- Opening Delimiter -
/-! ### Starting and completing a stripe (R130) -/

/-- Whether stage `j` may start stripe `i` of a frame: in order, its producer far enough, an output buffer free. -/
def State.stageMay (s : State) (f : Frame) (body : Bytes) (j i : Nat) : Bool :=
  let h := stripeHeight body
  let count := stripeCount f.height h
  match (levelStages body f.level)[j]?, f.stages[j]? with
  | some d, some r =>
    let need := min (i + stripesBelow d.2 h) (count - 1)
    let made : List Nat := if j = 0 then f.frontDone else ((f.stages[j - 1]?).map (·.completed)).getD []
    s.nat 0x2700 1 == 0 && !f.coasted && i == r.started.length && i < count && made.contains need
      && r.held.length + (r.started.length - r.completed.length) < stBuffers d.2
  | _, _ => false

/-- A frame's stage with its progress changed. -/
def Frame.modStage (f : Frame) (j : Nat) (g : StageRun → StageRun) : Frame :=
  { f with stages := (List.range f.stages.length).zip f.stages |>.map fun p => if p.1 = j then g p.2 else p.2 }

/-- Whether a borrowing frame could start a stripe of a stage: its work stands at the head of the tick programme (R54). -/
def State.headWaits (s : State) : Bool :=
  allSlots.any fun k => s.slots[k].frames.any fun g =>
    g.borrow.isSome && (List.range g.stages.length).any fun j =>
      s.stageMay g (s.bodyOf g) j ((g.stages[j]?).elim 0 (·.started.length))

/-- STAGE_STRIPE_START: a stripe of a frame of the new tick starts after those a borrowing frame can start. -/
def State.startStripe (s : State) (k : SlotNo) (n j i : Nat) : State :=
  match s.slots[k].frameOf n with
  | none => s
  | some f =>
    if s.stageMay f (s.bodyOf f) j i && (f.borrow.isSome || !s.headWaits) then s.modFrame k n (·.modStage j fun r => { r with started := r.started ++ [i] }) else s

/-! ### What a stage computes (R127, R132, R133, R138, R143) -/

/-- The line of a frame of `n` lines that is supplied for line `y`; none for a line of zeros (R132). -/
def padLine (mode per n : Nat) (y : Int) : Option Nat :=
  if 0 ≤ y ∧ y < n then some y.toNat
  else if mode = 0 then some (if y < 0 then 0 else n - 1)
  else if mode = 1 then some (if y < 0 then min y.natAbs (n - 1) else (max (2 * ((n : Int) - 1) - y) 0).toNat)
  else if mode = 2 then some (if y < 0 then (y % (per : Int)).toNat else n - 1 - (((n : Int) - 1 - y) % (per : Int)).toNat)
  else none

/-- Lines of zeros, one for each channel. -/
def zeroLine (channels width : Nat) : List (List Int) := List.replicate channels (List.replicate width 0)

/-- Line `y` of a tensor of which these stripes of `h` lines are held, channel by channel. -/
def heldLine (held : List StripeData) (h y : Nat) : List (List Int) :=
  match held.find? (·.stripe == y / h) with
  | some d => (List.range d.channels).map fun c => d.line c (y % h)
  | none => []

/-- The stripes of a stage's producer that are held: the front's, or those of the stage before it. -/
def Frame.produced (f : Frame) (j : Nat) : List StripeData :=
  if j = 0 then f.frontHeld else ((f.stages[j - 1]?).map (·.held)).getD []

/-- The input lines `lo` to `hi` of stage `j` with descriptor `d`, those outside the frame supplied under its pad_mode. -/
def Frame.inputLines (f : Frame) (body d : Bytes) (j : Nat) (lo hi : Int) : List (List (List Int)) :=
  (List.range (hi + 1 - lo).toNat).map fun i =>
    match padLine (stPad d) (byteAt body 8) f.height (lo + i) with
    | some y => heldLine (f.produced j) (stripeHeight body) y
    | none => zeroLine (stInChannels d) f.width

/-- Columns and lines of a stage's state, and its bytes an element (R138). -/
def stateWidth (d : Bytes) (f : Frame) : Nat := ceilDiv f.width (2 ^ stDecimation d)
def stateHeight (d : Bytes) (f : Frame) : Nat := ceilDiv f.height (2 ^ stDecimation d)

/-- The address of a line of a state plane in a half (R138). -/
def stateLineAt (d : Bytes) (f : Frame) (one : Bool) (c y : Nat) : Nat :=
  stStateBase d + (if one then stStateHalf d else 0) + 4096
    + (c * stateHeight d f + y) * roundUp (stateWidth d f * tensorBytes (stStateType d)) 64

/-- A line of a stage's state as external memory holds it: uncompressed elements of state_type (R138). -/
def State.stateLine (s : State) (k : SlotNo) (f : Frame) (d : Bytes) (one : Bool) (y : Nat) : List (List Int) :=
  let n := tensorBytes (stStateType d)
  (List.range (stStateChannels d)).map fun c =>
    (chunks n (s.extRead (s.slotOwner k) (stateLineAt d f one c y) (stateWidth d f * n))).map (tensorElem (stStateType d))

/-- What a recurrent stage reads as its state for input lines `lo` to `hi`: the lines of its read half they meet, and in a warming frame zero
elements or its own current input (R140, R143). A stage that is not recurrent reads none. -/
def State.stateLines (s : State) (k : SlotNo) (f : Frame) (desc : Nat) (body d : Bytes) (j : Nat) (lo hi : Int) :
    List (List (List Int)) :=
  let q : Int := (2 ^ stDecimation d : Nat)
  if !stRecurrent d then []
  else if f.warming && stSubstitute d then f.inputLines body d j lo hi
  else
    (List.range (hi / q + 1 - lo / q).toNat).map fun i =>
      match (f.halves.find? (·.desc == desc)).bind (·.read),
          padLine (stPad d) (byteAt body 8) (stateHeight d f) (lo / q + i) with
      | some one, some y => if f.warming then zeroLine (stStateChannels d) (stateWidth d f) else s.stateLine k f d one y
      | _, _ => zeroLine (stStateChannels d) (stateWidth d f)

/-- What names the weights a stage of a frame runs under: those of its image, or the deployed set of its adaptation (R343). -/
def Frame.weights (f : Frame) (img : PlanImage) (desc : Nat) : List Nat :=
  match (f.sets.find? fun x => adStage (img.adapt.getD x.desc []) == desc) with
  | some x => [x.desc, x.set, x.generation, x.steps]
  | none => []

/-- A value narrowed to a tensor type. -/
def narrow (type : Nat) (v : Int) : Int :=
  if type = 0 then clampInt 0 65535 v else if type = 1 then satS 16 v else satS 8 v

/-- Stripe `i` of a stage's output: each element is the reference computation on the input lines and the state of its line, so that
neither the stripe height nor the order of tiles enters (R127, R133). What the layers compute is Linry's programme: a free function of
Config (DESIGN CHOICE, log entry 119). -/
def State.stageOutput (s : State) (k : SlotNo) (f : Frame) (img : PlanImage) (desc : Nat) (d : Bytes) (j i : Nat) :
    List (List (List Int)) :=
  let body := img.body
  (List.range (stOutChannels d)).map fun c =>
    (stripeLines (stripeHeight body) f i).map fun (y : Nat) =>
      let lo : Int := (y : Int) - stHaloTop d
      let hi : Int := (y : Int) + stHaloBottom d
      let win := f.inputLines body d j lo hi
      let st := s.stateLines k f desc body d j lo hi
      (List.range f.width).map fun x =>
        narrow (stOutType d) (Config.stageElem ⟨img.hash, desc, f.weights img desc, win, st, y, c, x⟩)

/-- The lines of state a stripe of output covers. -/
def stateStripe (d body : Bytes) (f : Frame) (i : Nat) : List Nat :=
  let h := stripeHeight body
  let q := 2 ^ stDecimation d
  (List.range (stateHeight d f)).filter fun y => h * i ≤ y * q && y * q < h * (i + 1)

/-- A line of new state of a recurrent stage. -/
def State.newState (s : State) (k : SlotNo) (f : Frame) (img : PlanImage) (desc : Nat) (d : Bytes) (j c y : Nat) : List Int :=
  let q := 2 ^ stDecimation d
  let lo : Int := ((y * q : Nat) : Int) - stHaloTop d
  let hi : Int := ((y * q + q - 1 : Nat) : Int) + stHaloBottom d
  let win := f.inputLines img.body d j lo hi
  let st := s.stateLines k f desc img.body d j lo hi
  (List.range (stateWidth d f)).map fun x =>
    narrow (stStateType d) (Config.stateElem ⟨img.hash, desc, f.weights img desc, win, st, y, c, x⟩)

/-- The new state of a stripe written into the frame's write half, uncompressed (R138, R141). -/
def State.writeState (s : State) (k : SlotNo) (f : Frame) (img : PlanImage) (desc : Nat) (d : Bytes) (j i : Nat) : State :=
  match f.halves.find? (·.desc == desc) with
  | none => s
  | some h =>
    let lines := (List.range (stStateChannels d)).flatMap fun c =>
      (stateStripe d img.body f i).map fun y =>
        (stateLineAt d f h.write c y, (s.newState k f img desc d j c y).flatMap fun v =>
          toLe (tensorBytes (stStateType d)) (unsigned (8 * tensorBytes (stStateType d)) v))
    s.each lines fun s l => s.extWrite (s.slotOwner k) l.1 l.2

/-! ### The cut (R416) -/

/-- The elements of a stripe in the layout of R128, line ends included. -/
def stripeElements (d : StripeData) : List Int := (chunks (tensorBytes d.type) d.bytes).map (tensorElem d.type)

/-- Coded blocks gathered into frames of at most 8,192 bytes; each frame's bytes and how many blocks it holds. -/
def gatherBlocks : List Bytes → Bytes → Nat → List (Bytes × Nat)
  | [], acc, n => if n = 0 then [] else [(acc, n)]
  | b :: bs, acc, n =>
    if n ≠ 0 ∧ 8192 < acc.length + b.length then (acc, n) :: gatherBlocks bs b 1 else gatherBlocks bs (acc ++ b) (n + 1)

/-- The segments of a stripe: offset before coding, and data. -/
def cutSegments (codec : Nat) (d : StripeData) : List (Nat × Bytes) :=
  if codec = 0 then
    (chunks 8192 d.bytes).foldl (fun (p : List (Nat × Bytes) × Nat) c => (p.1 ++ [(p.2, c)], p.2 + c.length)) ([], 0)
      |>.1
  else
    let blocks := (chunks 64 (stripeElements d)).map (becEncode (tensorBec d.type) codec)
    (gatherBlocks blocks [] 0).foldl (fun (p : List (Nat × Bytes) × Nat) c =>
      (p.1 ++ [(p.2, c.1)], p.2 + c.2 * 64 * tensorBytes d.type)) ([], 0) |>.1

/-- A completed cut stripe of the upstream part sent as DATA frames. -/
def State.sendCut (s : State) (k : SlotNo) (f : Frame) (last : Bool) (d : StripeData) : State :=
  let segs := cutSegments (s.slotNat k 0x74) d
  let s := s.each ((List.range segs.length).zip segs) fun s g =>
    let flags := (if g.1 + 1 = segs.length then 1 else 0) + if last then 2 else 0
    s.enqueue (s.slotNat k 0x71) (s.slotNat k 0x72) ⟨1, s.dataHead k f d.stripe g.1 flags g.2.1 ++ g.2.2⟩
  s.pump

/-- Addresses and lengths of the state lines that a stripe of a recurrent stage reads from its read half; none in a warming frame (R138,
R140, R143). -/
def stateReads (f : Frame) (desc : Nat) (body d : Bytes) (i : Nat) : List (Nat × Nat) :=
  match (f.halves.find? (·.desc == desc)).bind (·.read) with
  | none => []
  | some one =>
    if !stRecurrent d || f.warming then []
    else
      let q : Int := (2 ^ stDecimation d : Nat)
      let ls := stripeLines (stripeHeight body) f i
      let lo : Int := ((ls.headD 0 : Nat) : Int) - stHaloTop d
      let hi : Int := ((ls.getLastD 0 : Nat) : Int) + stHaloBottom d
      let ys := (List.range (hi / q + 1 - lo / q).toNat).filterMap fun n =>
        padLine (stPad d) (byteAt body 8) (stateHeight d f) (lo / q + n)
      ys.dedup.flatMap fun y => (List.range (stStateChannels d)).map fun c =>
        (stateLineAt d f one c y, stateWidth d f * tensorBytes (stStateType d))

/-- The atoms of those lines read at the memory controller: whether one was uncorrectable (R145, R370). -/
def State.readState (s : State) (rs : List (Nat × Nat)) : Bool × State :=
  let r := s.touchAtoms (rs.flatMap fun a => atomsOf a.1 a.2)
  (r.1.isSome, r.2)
- Closing Delimiter -
When you reach the line with "if 0 ≤ y ∧ y < n then some y.toNat" in the records above, start writing out lines exactly, and stop once the line with "def zeroLine (channels" has been written; include nothing else.

→ **Reply to the task**:
  if 0 ≤ y ∧ y < n then some y.toNat
  else if mode = 0 then some (if y < 0 then 0 else n - 1)
  else if mode = 1 then some (if y < 0 then min y.natAbs (n - 1) else (max (2 * ((n : Int) - 1) - y) 0).toNat)
  else if mode = 2 then some (if y < 0 then (y % (per : Int)).toNat else n - 1 - (((n : Int) - 1 - y) % (per : Int)).toNat)
  else none

/-- Lines of zeros, one for each channel. -/
def zeroLine (channels width : Nat) : List (List Int) := List.replicate channels (List.replicate width 0)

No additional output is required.